On-topic: As I'm too lazy to actually do the work myself, if someone gives me a template to fill in the blanks and someone to send a letter off too, I'll gladly submit it to anyone and everyone in congress to tell them to leave MOAB alone. Considering how much I hear about the place from off-roaders I can only imagine what it would do to the states economy if people are practically banned from it.
Based off of what you posted it's our farmers refusing to do things efficiently and not our empty pools that no one can afford to keep up. So please stop saying our fucking pools. I'm all for making the farmers pick up efficiency, I'm sure you've noticed on other posts of mine I'm not a fan of pointless waste.
Beyond any of that, until the economic downturn California has had a massive increase in number of idiots moving in. To top it off I've seen a few news articles (i'll post 'em up later if you want) showing that farmers have not only reduced their consumption in the imperial/coachella valley's they aren't even using their allotment of the CO river, even in this time of a drought.
As far as the rest of it goes, you bitch about my state and how poorly it's run but considering how much you are hating how the way things are going in yours all of a sudden, perhaps yours isn't run so well either... or at least doesn't have it's own residence interest first. Shouldn't have spent so much damn time bitching about the British Nanny state and how things are being run here in Cali now should ya?
*sigh* look, there is only so much water to go around. Water is being used on LA swimming pools and lawns in the middle of the desert when it could go to farming.
I don't care that the Colorado water is going to farming, the fact that California needs any water from the Colorado is because they have outgrown their native water supply in the Sierras.

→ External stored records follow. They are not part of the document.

@[simp] theorem State.conflict_kept (p : Nat) (v6 : Bool) (s : State) : (State.conflict p v6 s).kept = s.kept := by
  simp [State.conflict]

@[simp] theorem admitAccept_kept (i : Item) (s : State) : (admitAccept i s).kept = s.kept := by
  simp [admitAccept]

@[simp] theorem State.landStream_kept (k m : Nat) (s : State) : (State.landStream k m s).kept = s.kept := by
  unfold State.landStream
  (repeat' (first | with_reducible rfl | split)) <;> simp

@[simp] theorem State.clearLeg_kept (k n : Nat) (s : State) : (State.clearLeg k n s).kept = s.kept := by
  simp [State.clearLeg]

@[simp] theorem State.legDown_kept (k n : Nat) (s : State) : (State.legDown k n s).kept = s.kept := by
  simp [State.legDown]

@[simp] theorem State.closeFrame_kept (k : Nat) (o : OpenFrame) (complete : Bool) (s : State) : (State.closeFrame k o complete s).kept = s.kept := by
  simp [State.closeFrame]

@[simp] theorem State.closeHeld_kept (k : Nat) (s : State) : (State.closeHeld k s).kept = s.kept := by
  simp [State.closeHeld]

@[simp] theorem State.openFrame_kept (k : Nat) (ts : Word) (s : State) : (State.openFrame k ts s).kept = s.kept := by
  unfold State.openFrame
  (repeat' split) <;> simp

@[simp] theorem State.diffCheck_kept (k d : Nat) (raised : Bool) (s : State) : (State.diffCheck k d raised s).2.kept = s.kept := by
  unfold State.diffCheck
  (repeat' split) <;> simp

@[simp] theorem State.putOpen_kept (k : Nat) (ts : Word) (o : OpenFrame) (s : State) : (State.putOpen k ts o s).kept = s.kept := by
  simp [State.putOpen]

@[simp] theorem State.secDiffer_kept (k d : Nat) (s : State) : (State.secDiffer k d s).kept = s.kept := by
  unfold State.secDiffer
  (repeat' (first | with_reducible rfl | split)) <;> simp

@[simp] theorem State.openDup_kept (k : Nat) (o : OpenFrame) (d? : Option Nat) (s : State) : (State.openDup k o d? s).2.kept = s.kept := by
  unfold State.openDup
  split <;> simp

@[simp] theorem State.updateOpen_kept (k : Nat) (o : OpenFrame) (s : State) : (State.updateOpen k o s).kept = s.kept := by
  unfold State.updateOpen
  (repeat' (first | with_reducible rfl | split)) <;> simp

@[simp] theorem State.mergeOpen_kept (k leg : Nat) (m : MediaPkt) (o : OpenFrame) (s : State) : (State.mergeOpen k leg m o s).kept = s.kept := by
  unfold State.mergeOpen
  dsimp only
  split <;> simp only [State.updateOpen_kept, State.openDup_kept, State.modStream_kept, State.count_kept]

@[simp] theorem State.putGone_kept (k : Nat) (g : GoneFrame) (s : State) : (State.putGone k g s).kept = s.kept := by
  unfold State.putGone
  (repeat' (first | with_reducible rfl | split)) <;> simp
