@[simp] theorem State.stagedBlock_kept (i : Item) (buf : List Byte) (s : State) : (State.stagedBlock i buf s).kept = s.kept := by
  unfold State.stagedBlock
  dsimp only
  split
  · simp
  · split
    · split
      · simp
      · rename_i e
        simpa using State.alloc_kept _ _ _ _ e
    · split
      · simp
      · split <;> simp

theorem Upd.setOther_owner (b : Bank) (u : Upd) : (u.setOther b).owner = u.owner := by
  unfold Upd.setOther
  split <;> rfl

@[simp] theorem State.startActivation_kept (i : Item) (g : Staged) (s : State) : (s.startActivation i g).kept = s.kept := by
  unfold State.startActivation
  dsimp only
  refine (State.phase_kept _ _ _).trans (kept_setUpd ?_)
  dsimp only
  split
  · rfl
  · exact Upd.setOther_owner _ _

@[simp] theorem State.commitBank_kept (id : Nat) (s : State) : (State.commitBank id s).kept = s.kept := by
  exact (State.done_kept _ _ _ _).trans (kept_setUpd (Upd.setOther_owner _ _))

@[simp] theorem State.tryCommit_kept (id : Nat) (s : State) : (State.tryCommit id s).kept = s.kept := by
  simp [State.tryCommit]

theorem Upd.setRunning_owner (b : Bank) (u : Upd) : (u.setRunning b).owner = u.owner := by
  unfold Upd.setRunning
  split <;> rfl

@[simp] theorem State.confirmBank_kept (s : State) : s.confirmBank.kept = s.kept := kept_setUpd (Upd.setRunning_owner _ _)

@[simp] theorem State.proveImage_kept (s : State) : (State.proveImage s).kept = s.kept := by
  unfold State.proveImage
  (repeat' (first | with_reducible rfl | split)) <;> simp

@[simp] theorem State.ownerFail_kept (s : State) : (State.ownerFail s).kept = s.kept := by
  simp [State.ownerFail]

@[simp] theorem State.lockOwner_kept (s : State) : (State.lockOwner s).kept = s.kept := by
  unfold State.lockOwner State.ownerFail
  split <;> rfl

theorem State.programOwner_grows (s : State) : s.grows s.programOwner := by
  unfold State.programOwner State.ownerFail
  split
  · refine ⟨rfl, rfl, fun h e => ?_⟩
    rename_i c
    simp [e] at c
  · exact ⟨rfl, rfl, fun _ e => e⟩

theorem State.programOwner_keepsKey (s : State) : s.keepsKey s.programOwner := by
  unfold State.programOwner State.ownerFail
  split <;> exact fun h => ⟨h, rfl⟩

theorem State.clearOwnerErr_kept (s : State) : ({ s with upd := { s.upd with ownerErr := false } } : State).kept = s.kept := rfl

theorem State.writeOwnerCmd_grows (v : Word) (s : State) : s.grows (s.writeOwnerCmd v) := by
  unfold State.writeOwnerCmd
  refine grows_trans (grows_of_kept (State.clearOwnerErr_kept s)) ?_
  dsimp only
  split <;> split <;>
    first
    | exact grows_trans (State.programOwner_grows _) (grows_of_kept (State.lockOwner_kept _))
    | exact grows_of_kept (State.lockOwner_kept _)
    | exact State.programOwner_grows _
    | exact grows_of_kept rfl

theorem State.writeOwnerCmd_keepsKey (v : Word) (s : State) : s.keepsKey (s.writeOwnerCmd v) := by
  unfold State.writeOwnerCmd
  refine keepsKey_trans (keepsKey_of_kept (State.clearOwnerErr_kept s)) ?_
  dsimp only
  split <;> split <;>
    first
    | exact keepsKey_trans (State.programOwner_keepsKey _) (keepsKey_of_kept (State.lockOwner_kept _))
    | exact keepsKey_of_kept (State.lockOwner_kept _)
    | exact State.programOwner_keepsKey _
    | exact keepsKey_of_kept rfl

@[simp] theorem State.stagedToken_kept (i : Item) (t : List Byte) (s : State) : (State.stagedToken i t s).kept = s.kept := by
  unfold State.stagedToken
  dsimp only
  (repeat' (first | with_reducible rfl | split)) <;> simp

@[simp] theorem State.readNonce_kept (s : State) : (State.readNonce s).kept = s.kept := by
  simp [State.readNonce]

@[simp] theorem State.applyRecord_kept (s : State) : (State.applyRecord s).kept = s.kept := by
  simp [State.applyRecord]

@[simp] theorem State.tellFallback_kept (reason : Nat) (s : State) : (State.tellFallback reason s).kept = s.kept := by
  simp [State.tellFallback]

theorem Upd.pick_owner (u : Upd) (w : Bool) : (u.pick w).2.2.owner = u.owner := by
  unfold Upd.pick
  dsimp only
  (repeat' split) <;> rfl

theorem Upd.boot_owner (u : Upd) (w : Bool) (f : Nat) (r : Bool × Nat × Upd) (h : u.boot w f = some r) : r.2.2.owner = u.owner := by
  have k := Upd.pick_owner u w
  unfold Upd.boot at h
  dsimp only at h
  (repeat' split at h) <;> cases h <;> first | rfl | exact k

@[simp] theorem State.bootBank_kept (st : Straps) (s : State) : (State.bootBank st s).kept = s.kept := by
  unfold State.bootBank
  split
  · rfl
  · rename_i b r u e
    have k : u.owner = s.upd.owner := Upd.boot_owner _ _ _ _ e
    refine (State.aliveSync_kept _).trans ((State.tellFallback_kept _ _).trans ((State.applyRecord_kept _).trans ?_))
    simp only [State.kept, k]

@[simp] theorem State.boot_kept (st : Straps) (s : State) : (State.boot st s).kept = s.kept := by
  simp [State.boot]

@[simp] theorem State.failPc_kept (p : Nat) (s : State) : (State.failPc p s).kept = s.kept := by
  simp [State.failPc]

@[simp] theorem State.hardenRepairs_kept (s : State) : (State.hardenRepairs s).kept = s.kept := by
  simp [State.hardenRepairs]

@[simp] theorem State.reserveOwn_kept (s : State) : (State.reserveOwn s).kept = s.kept := by
  unfold State.reserveOwn
  split
  · rfl
  · split
    · rfl
    · rename_i e
      exact State.alloc_kept _ _ _ _ e

@[simp] theorem State.trainStage_kept (failed : List Nat) (rows : List (Nat × Nat × Nat)) (s : State) : (State.trainStage failed rows s).kept = s.kept := by
  unfold State.trainStage
  split
  · simp
  · dsimp only
    rw [State.reserveOwn_kept, State.kept_mk, State.kept_eta, foldl_kept _ fun s p => ?_, State.hardenRepairs_kept, foldl_kept _ fun s p => ?_, State.trainAll_kept]
    · split <;> simp
    · (repeat' split) <;> simp

@[simp] theorem State.setReady_kept (s : State) : (State.setReady s).kept = s.kept := by
  simp [State.setReady]

@[simp] theorem State.laneStage_kept (s : State) : (State.laneStage s).kept = s.kept := by
  simp [State.laneStage]

@[simp] theorem State.refuseStaged_kept (i : Item) (st : Status) (det : Nat) (s : State) : (State.refuseStaged i st det s).kept = s.kept := by
  simp [State.refuseStaged]

@[simp] theorem State.keepBuf_kept (i : Item) (buf : List Byte) (p : Phase) (s : State) : (State.keepBuf i buf p s).kept = s.kept := by
  simp [State.keepBuf]

@[simp] theorem State.staged_kept (i : Item) (buf : List Byte) (s : State) : (State.staged i buf s).kept = s.kept := by
  simp [State.staged]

California has also outgrown their power grid and their solution was to build a coal power plant in Utah and run power all the way to California; we get all the pollution but don't see a single watt. It's no different than the East Coast benefiting from clean air because they use nuclear power, but when it's time to deal with the byproducts, they ship it into my back yard.
I'm not saying that California hasn't made improvements, I'm saying that they were abusing their access to water at the expense of other states and it took a federal court action to fix it. This is one case where Utah and our neighbors won the round. I bring it up because if it wasn't for the prevalent attitude that Western states are a desolate, empty wasteland it wouldn't have happened in the first place. The same attitudes that resulted in the confrontation over water is responsible for the radioactive waste being dumped and the building of dirty coal plants without any local benefit. You are arguing about one symptom, but the problem persists.

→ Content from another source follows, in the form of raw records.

/-! ### State.setCq -/

@[simp] theorem State.setCq_pending (k : Nat) (x : Cq) (s : State) : (s.setCq k x).pending = s.pending := rfl
@[simp] theorem State.setCq_clk (k : Nat) (x : Cq) (s : State) : (s.setCq k x).clk = s.clk := rfl
@[simp] theorem State.setCq_regs (k : Nat) (x : Cq) (s : State) : (s.setCq k x).regs = s.regs := rfl
@[simp] theorem State.setCq_shadows (k : Nat) (x : Cq) (s : State) : (s.setCq k x).shadows = s.shadows := rfl
@[simp] theorem State.setCq_rdata (k : Nat) (x : Cq) (s : State) : (s.setCq k x).rdata = s.rdata := rfl
@[simp] theorem State.setCq_fresh (k : Nat) (x : Cq) (s : State) : (s.setCq k x).fresh = s.fresh := rfl
@[simp] theorem State.setCq_out (k : Nat) (x : Cq) (s : State) : (s.setCq k x).out = s.out := rfl
@[simp] theorem State.setCq_nextItem (k : Nat) (x : Cq) (s : State) : (s.setCq k x).nextItem = s.nextItem := rfl
@[simp] theorem State.setCq_hif (k : Nat) (x : Cq) (s : State) : (s.setCq k x).hif = { s.hif with cqs := tput {} s.hif.cqs k x } := rfl
@[simp] theorem State.setCq_ing (k : Nat) (x : Cq) (s : State) : (s.setCq k x).ing = s.ing := rfl
@[simp] theorem State.setCq_cmp (k : Nat) (x : Cq) (s : State) : (s.setCq k x).cmp = s.cmp := rfl
@[simp] theorem State.setCq_leaves (k : Nat) (x : Cq) (s : State) : (s.setCq k x).leaves = s.leaves := rfl
@[simp] theorem State.setCq_lmp (k : Nat) (x : Cq) (s : State) : (s.setCq k x).lmp = s.lmp := rfl
@[simp] theorem State.setCq_imp (k : Nat) (x : Cq) (s : State) : (s.setCq k x).imp = s.imp := rfl
@[simp] theorem State.setCq_slg (k : Nat) (x : Cq) (s : State) : (s.setCq k x).slg = s.slg := rfl
@[simp] theorem State.setCq_win (k : Nat) (x : Cq) (s : State) : (s.setCq k x).win = s.win := rfl
@[simp] theorem State.setCq_groups (k : Nat) (x : Cq) (s : State) : (s.setCq k x).groups = s.groups := rfl
@[simp] theorem State.setCq_shown (k : Nat) (x : Cq) (s : State) : (s.setCq k x).shown = s.shown := rfl
@[simp] theorem State.setCq_hdrs (k : Nat) (x : Cq) (s : State) : (s.setCq k x).hdrs = s.hdrs := rfl
@[simp] theorem State.setCq_lanes (k : Nat) (x : Cq) (s : State) : (s.setCq k x).lanes = s.lanes := rfl
@[simp] theorem State.setCq_quires (k : Nat) (x : Cq) (s : State) : (s.setCq k x).quires = s.quires := rfl
@[simp] theorem State.setCq_tim (k : Nat) (x : Cq) (s : State) : (s.setCq k x).tim = s.tim := rfl
@[simp] theorem State.setCq_refs (k : Nat) (x : Cq) (s : State) : (s.setCq k x).refs = s.refs := rfl
@[simp] theorem State.setCq_mem (k : Nat) (x : Cq) (s : State) : (s.setCq k x).mem = s.mem := rfl
@[simp] theorem State.setCq_flt (k : Nat) (x : Cq) (s : State) : (s.setCq k x).flt = s.flt := rfl
@[simp] theorem State.setCq_thp (k : Nat) (x : Cq) (s : State) : (s.setCq k x).thp = s.thp := rfl
@[simp] theorem State.setCq_cal (k : Nat) (x : Cq) (s : State) : (s.setCq k x).cal = s.cal := rfl
@[simp] theorem State.setCq_upd (k : Nat) (x : Cq) (s : State) : (s.setCq k x).upd = s.upd := rfl
@[simp] theorem State.setCq_obs (k : Nat) (x : Cq) (s : State) : (s.setCq k x).obs = s.obs := rfl
@[simp] theorem State.setCq_sys (k : Nat) (x : Cq) (s : State) : (s.setCq k x).sys = s.sys := rfl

Um, the stuff going on in my state is being done at the federal level, not the state level, so try again.
It's not that there are more idiots moving in, it's that all the smart people are moving out. Have you seen the highways out of California recently? It's a non-stop caravan of moving vans as people move out in search of work and lower costs of living. It just seems like there are more idiots total because there are more per capita.